→ **WHAT IS REQUIRED**
Starting at the line that holds "(runningSample r ended s).ext.state" and stopping at the line that holds "kind := .holdBegun", restate the records below word for word, with both of those lines included.

→ **GIVEN RECORDS**
/-- R77 to R80: what a reading decides about the range, the count of 32 that decides the next narrower range, and
the end of the settling. The count waits at 32 for its event (assumption 9). -/
def Obligations.RangeDecisions : Prop :=
  (∀ (l : LoadCh) (capacity : Nat) (gross reading : Int),
      (l.range ≠ .r1 → reading.natAbs = 1100000 →
        (l.decideRange capacity true gross reading).pendingRange = some .r1
          ∧ (∀ r, l.rangeMode = .fixed r → (l.decideRange capacity true gross reading).rangeMode = .fixed .r1))
        ∧ (l.range = .r1 ∨ reading.natAbs ≠ 1100000 → l.settling = true ∨ l.rangeMode ≠ .auto →
            l.decideRange capacity true gross reading = l)
        ∧ (l.range = .r1 ∨ reading.natAbs ≠ 1100000 → l.settling = false → l.rangeMode = .auto →
            (∀ w, l.range.wider = some w → 95 * (capacity * l.range.percent) < 10000 * (gross.natAbs : Int) →
                (l.decideRange capacity true gross reading).pendingRange = some w)
            ∧ (∀ n, l.range.narrower = some n → 10000 * (gross.natAbs : Int) < 35 * (capacity * n.percent) →
                (l.decideRange capacity true gross reading).downCount = min 32 (l.downCount + 1))
            ∧ (∀ n, l.range.narrower = some n → 35 * (capacity * n.percent) ≤ 10000 * (gross.natAbs : Int) →
                (l.decideRange capacity true gross reading).downCount = 0)))
    ∧ (∀ (s : State) (n : LoadRange), PortSafe s → s.load.rangeMode = .auto → 32 ≤ s.load.downCount →
      s.load.range.narrower = some n →
      exec .rangeDown s = .next (s.setLoad { s.load with pendingRange := some n, downCount := 0 }))
      ∧ ∀ s : State, PortSafe s → s.load.settling = true → s.load.settleCount = 0 →
          exec .rangeSettleEnd s = .next (s.setLoad { s.load with settling := false })

/-! ## The sequencers and the pair -/

/-- R7 to R10, R24, R82, R83, R94: sixteen ticks with the grips closed take the sequencer from ARMED to TARING, with a
fresh tare; the count waits at 16 for its event (assumption 9). A stable attempt sets the offset to the mean of its 16
loads and takes the sequencer on; an unstable one starts the next attempt, and the fourth faults the test. A low grips
line that waits for the report of the same tick, the model's mark for an open order (assumptions 1 and 9), is taken
after the judgment, and on a HELD sample, which brings none, with that sample. -/
def Obligations.TareBeginsAndIsJudged : Prop :=
  (∀ s : State, PortSafe s → s.seq.state = .armed → 16 ≤ s.seq.gripsCount →
      exec .gripsQualified s
        = .next ((s.setSeq { s.seq with
            state := .taring, stateSamples := 0, gripsCount := 0, gripsLowWaits := false, due := none }).setLoad
              { s.load with tare := some { attempt := 1, loads := [] } }))
    ∧ ((∀ (s : State) (a : Tare), TestStation s → s.seq.state = .taring → s.load.tare = some a → a.loads.length = 16 →
        (∀ x ∈ a.loads, ∀ y ∈ a.loads, (x - y) * 1000 ≤ 2 * s.loadCapacity) →
        Next (exec .tareAttemptJudged s) fun t =>
          t.load.tareOffset = a.loads.sum.tdiv 16 ∧ t.load.tare = none ∧ t.load.last = s.load.last
            ∧ (s.extPlan = none → t.seq.state = .claiming ∧ t.budget.requested = s.shareOf 1
                ∧ t.budget.reason = .phase ∧ t.ext = s.ext)
            ∧ (s.extPlan ≠ none → s.ext.state = .parked → t.seq.state = .attaching ∧ t.ext.state = .closing
                ∧ t.ext.closeTimer = some 0 ∧ t.ext.idRec = none)
            ∧ (s.extPlan ≠ none → s.ext.state = .opening → t.seq.state = .attaching ∧ t.ext.state = .opening
                ∧ t.ext.attachWaits = true)
            ∧ (s.extPlan ≠ none → s.ext.state = .jammed → t.seq.state = .faulted ∧ t.stop.record.isSome = true))
      ∧ ∀ (s : State) (a : Tare) (x y : Int), TestStation s → s.seq.state = .taring → s.load.tare = some a →
          a.loads.length = 16 → x ∈ a.loads → y ∈ a.loads → 2 * s.loadCapacity < (x - y) * 1000 →
          Next (exec .tareAttemptJudged s) fun t =>
            t.load.tareOffset = s.load.tareOffset
              ∧ (a.attempt < 4 → s.seq.gripsLowWaits = false →
                  t.load.tare = some { attempt := a.attempt + 1, loads := [] } ∧ t.seq = s.seq ∧ t.stop = s.stop
                    ∧ t.link = s.link)
              ∧ (a.attempt < 4 → s.seq.gripsLowWaits = true → t.seq.state = .armed ∧ t.load.tare = none)
              ∧ (4 ≤ a.attempt → EndsFaulted .tareUnstable s t ∧ t.load.tare = none))
    ∧ (∀ (c : Instr) (s : State) (a : Tare), CompletesSample c s → TestStation s → s.seq.state = .taring →
      s.stop.latch = false → s.seq.gripsLowWaits = true → s.load.tare = some a → a.loads.length = 15 →
      Next (exec c s) fun t =>
        ∃ r, t.load.last = some r
          ∧ (r.held = true → t.load.tare = none ∧ t.seq.state ≠ .taring ∧ t.load.tareOffset = s.load.tareOffset)
          ∧ (r.held = false → t.seq.state = .taring → t.load.tareOffset = s.load.tareOffset
              ∧ ∃ x, t.load.tare = some { a with loads := a.loads ++ [x] }))

/-- R10, R17, R19, R21: the three timeouts of the test sequencer, each in its states, end the test as FAULTED. The
sample that finds one reached leaves a mark that the event takes (assumption 9). A sample in ENDING without standstill
waits, and so does one in RETURNING until the position is within 10 µm with the share held, which ends the test; the
mark is left in RETURNING on the sample on which the hold timeout is reached without the share (assumption 14). -/
def Obligations.SequencerTimeoutsFault : Prop :=
  (∀ s : State, TestStation s →
    (s.seq.state = .held → s.seq.due = some .hold → Next (exec .holdTimeout s) (EndsFaulted .holdTimeout s))
      ∧ (s.seq.state = .claiming ∨ s.seq.state = .returning → s.seq.due = some .budget →
          Next (exec .budgetTimeout s) (EndsFaulted .budgetTimeout s))
      ∧ (s.seq.state = .ending → s.seq.due = some .ending →
          Next (exec .endingTimeout s) (EndsFaulted .holdTimeout s)))
    ∧ ∀ (r : SampleRec) (ended : Bool) (s : State) (o : Order) (p : ReturnPlan),
      let c := s.setSeq { s.seq with stateSamples := s.seq.stateSamples + 1 }
      let wait := (s.seq.stateSamples + 1) * s.period
      (s.seq.state = .ending → s.travel.standstill = false →
        handleSample r ended s = if s.holdTimeout ≤ wait then c.setSeq { c.seq with due := some .ending } else c)
        ∧ (s.seq.state = .returning → s.seq.order = some o → o.returnPlan = some p →
          (s.holdsShare p.share = true → ((p.position : Int) - r.position).natAbs ≤ 10 →
              (handleSample r ended s).seq.state = .done ∧ (handleSample r ended s).budget.requested = 0)
            ∧ (s.holdsShare p.share = true → 10 < ((p.position : Int) - r.position).natAbs →
                handleSample r ended s = c)
            ∧ (s.holdsShare p.share = false → handleSample r ended s
                = if s.holdTimeout ≤ wait ∧ wait < s.holdTimeout + s.period then
                    c.setSeq { c.seq with due := some .budget } else c))

/-- R5, R10, R11, R12, R14, R16, R17, R74, R86, R136: the conversion end that completes a sample hands it to the
sequencer of a test station, and the regulator acts on the state that its handling left, when no fault is reported and
no report waits that leads to one. A sample in CLAIMING on which the claim is satisfied begins phase 1 at its position;
a HELD sequencer goes on holding while a cause is present, runs again when none is, begins a phase that has not begun,
and ends the test on a break; a RUNNING one takes break, end condition, removal at the phase end, holds and phase time
in this order. Each change of phase requests the new share, and one equal to the own entry withdraws a pending GRANT
while none is in flight. A timeout leaves a mark that its event takes (assumption 9), the sample on which a hold ends
does not advance the phase time (assumption 34), and the order of the partner checks and the examination beside the
sequencer is open (assumption 1). -/
def Obligations.SequencerHandlesSample : Prop :=
  ((∀ (reading : Int) (s : State), TestStation s → LoadEnds s →
        let v := loadView reading none s
        ∃ (checked : Bool) (h : State),
          HandledIn checked (decide (v.yieldStep = .limit)) (viewOf 0 s) v.record
              (takeGripsUnreported (takenSample v s)) h
            ∧ (partnerSuspect (takenSample v s) = false → checked = false)
            ∧ exec (.loadConversionEnd reading) s
                = .next (finish s (moveSample checked (overloadFires s v.gross v.reading) v.record h)))
      ∧ (∀ (reading l : Int) (s : State), TestStation s → StrainEnds s → s.load.reading = some l →
        let y := max (-1100000) (min 1100000 reading)
        let v := loadView l (some y) (countSettling y s)
        ∃ (checked : Bool) (h : State),
          HandledIn checked (decide (v.yieldStep = .limit)) (viewOf y s) v.record
              (takeGripsUnreported (takenSample v (countSettling y s))) h
            ∧ (partnerSuspect (takenSample v (countSettling y s)) = false → checked = false)
            ∧ exec (.strainConversionEnd reading) s
                = .next (finish s (moveSample checked (overloadFires s v.gross v.reading) v.record h)))
      ∧ (∀ (checked : Bool) (r : SampleRec) (s : State), sampleFaults checked false s (demandRequest s) r = [] →
          entryFaults s = [] →
          moveSample checked false r s = regulateSample (demandRequest s) r (rememberSkew s))
      ∧ ∀ (r : SampleRec) (ended : Bool) (s : State),
        let c := s.setSeq { s.seq with
          stateSamples := s.seq.stateSamples + 1
          runSamples := if s.seq.state = .running then s.seq.runSamples + 1 else s.seq.runSamples }
        (s.seq.state = .claiming → handleSample r ended s = claimingSample r c)
          ∧ (s.seq.state = .running → handleSample r ended s = runningSample r ended c)
          ∧ (s.seq.state = .held → handleSample r ended s = heldSample r c)
          ∧ (s.seq.state.code ≤ 4 ∨ 10 ≤ s.seq.state.code → handleSample r ended s = c))
    ∧ ((∀ (r : SampleRec) (s : State),
      (s.holdsShare (s.shareOf 1) = true →
        (claimingSample r s).seq.phase = 1 ∧ (claimingSample r s).seq.testZero = r.position
          ∧ (claimingSample r s).load.spanOpen = true ∧ (claimingSample r s).recorder.runBegun = true
          ∧ ((claimingSample r s).seq.state = .running ∨ (claimingSample r s).seq.state = .held))
        ∧ (s.holdsShare (s.shareOf 1) = false →
            claimingSample r s = if s.holdTimeout ≤ s.seq.stateSamples * s.period then
              s.setSeq { s.seq with due := some .budget } else s))
      ∧ ∀ (r : SampleRec) (s : State), s.seq.state = .held →
        (r.brk = false → (holdCauses s).any = true →
            heldSample r s = if s.holdTimeout ≤ s.seq.stateSamples * s.period then
              s.setSeq { s.seq with due := some .hold } else s)
          ∧ (r.brk = false → (holdCauses s).any = false → s.seq.phaseBegun = true →
              (heldSample r s).seq.state = .running ∧ (heldSample r s).seq.phase = s.seq.phase
                ∧ (heldSample r s).seq.phaseTime = s.seq.phaseTime
                ∧ (heldSample r s).seq.refValue = s.seq.refValue)
          ∧ (r.brk = false → (holdCauses s).any = false → s.seq.phaseBegun = false →
              ∃ s1, heldSample r s = beginPhase r s1 ∧ s1.travel = s.travel ∧ s1.budget = s.budget
                ∧ s1.load = s.load ∧ s1.ext = s.ext
                ∧ s1.seq = { s.seq with state := .running, stateSamples := 0, runSamples := 1, gripsCount := 0,
                                        gripsLowWaits := false, due := none }
                ∧ (s.link.notices.length < 8 →
                    s1.link.notices = s.link.notices ++ [{ kind := .holdEnded, index := s.lastIndex }]))
          ∧ (r.brk = true → s.travel.standstill = false →
              (heldSample r s).seq.state = .ending ∧ (heldSample r s).seq.phase = s.seq.phase
                ∧ Outcome .broken (heldSample r s)))
    ∧ (∀ (r : SampleRec) (ended : Bool) (s : State) (o : Order), s.seq.state = .running → s.seq.order = some o →
      (r.brk = true → s.travel.standstill = false →
          (runningSample r ended s).seq.state = .ending ∧ (runningSample r ended s).seq.phase = s.seq.phase
            ∧ Outcome .broken (runningSample r ended s))
        ∧ (r.brk = false → phaseEnds s r ended = true → o.phaseAt (s.seq.phase + 1) = none →
            s.travel.standstill = false →
            (runningSample r ended s).seq.state = .ending ∧ (runningSample r ended s).seq.phase = s.seq.phase
              ∧ Outcome .ended (runningSample r ended s))
        ∧ (∀ p, r.brk = false → phaseEnds s r ended = true → o.phaseAt (s.seq.phase + 1) = some p →
            s.holdsShare p.share = true →
            (runningSample r ended s).seq.phase = s.seq.phase + 1
              ∧ (runningSample r ended s).seq.phaseBegun = true
              ∧ ((runningSample r ended s).seq.state = .running ∨ (runningSample r ended s).seq.state = .held)
              ∧ (runningSample r ended s).budget.requested = p.share
              ∧ (runningSample r ended s).budget.reason = .phase
              ∧ (p.share = s.ownEntry → s.link.grantInFlight = none →
                  (runningSample r ended s).link.grant = none ∧ (runningSample r ended s).budget.lock = false))
        ∧ (∀ p, r.brk = false → phaseEnds s r ended = true → o.phaseAt (s.seq.phase + 1) = some p →
            s.holdsShare p.share = false →
            (runningSample r ended s).seq.state = .held ∧ (runningSample r ended s).seq.phase = s.seq.phase + 1
              ∧ (runningSample r ended s).seq.phaseBegun = false
              ∧ (runningSample r ended s).seq.holdCount = s.seq.holdCount + 1
              ∧ (runningSample r ended s).budget.requested = p.share
              ∧ (runningSample r ended s).budget.reason = .phase)
        ∧ (∀ p e x, r.brk = false → phaseEnds s r ended = true → o.plan = some p → p.removal = .atPhaseEnd →
            p.value = s.seq.phase → s.ext.state = .measuring → s.ext.pair = some (e, x) →
            (runningSample r ended s).ext.state = .opening
              ∧ ∀ w, (runningSample r ended s).testRec = some w → w.switchPart = some (.removal, e, x))
        ∧ (r.brk = false → phaseEnds s r ended = false → (holdCauses s).any = true →
            (runningSample r ended s).seq.state = .held ∧ (runningSample r ended s).seq.stateSamples = 0
              ∧ (runningSample r ended s).seq.phase = s.seq.phase
              ∧ (runningSample r ended s).seq.phaseTime = s.seq.phaseTime
              ∧ (runningSample r ended s).seq.holdCount = s.seq.holdCount + 1
              ∧ (∀ w, (runningSample r ended s).testRec = some w → w.holdCount = s.seq.holdCount + 1)
              ∧ (s.link.notices.length < 8 → (runningSample r ended s).link.notices
                  = s.link.notices ++ [{ kind := .holdBegun (holdCauses s), index := s.lastIndex }]))
        ∧ (r.brk = false → phaseEnds s r ended = false → (holdCauses s).any = false →
            runningSample r ended s = s.setSeq { s.seq with phaseTime := s.seq.phaseTime + s.period }))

→ **COMPLETED TASK**
            (runningSample r ended s).ext.state = .opening
              ∧ ∀ w, (runningSample r ended s).testRec = some w → w.switchPart = some (.removal, e, x))
        ∧ (r.brk = false → phaseEnds s r ended = false → (holdCauses s).any = true →
            (runningSample r ended s).seq.state = .held ∧ (runningSample r ended s).seq.stateSamples = 0
              ∧ (runningSample r ended s).seq.phase = s.seq.phase
              ∧ (runningSample r ended s).seq.phaseTime = s.seq.phaseTime
              ∧ (runningSample r ended s).seq.holdCount = s.seq.holdCount + 1
              ∧ (∀ w, (runningSample r ended s).testRec = some w → w.holdCount = s.seq.holdCount + 1)
              ∧ (s.link.notices.length < 8 → (runningSample r ended s).link.notices
                  = s.link.notices ++ [{ kind := .holdBegun (holdCauses s), index := s.lastIndex }]))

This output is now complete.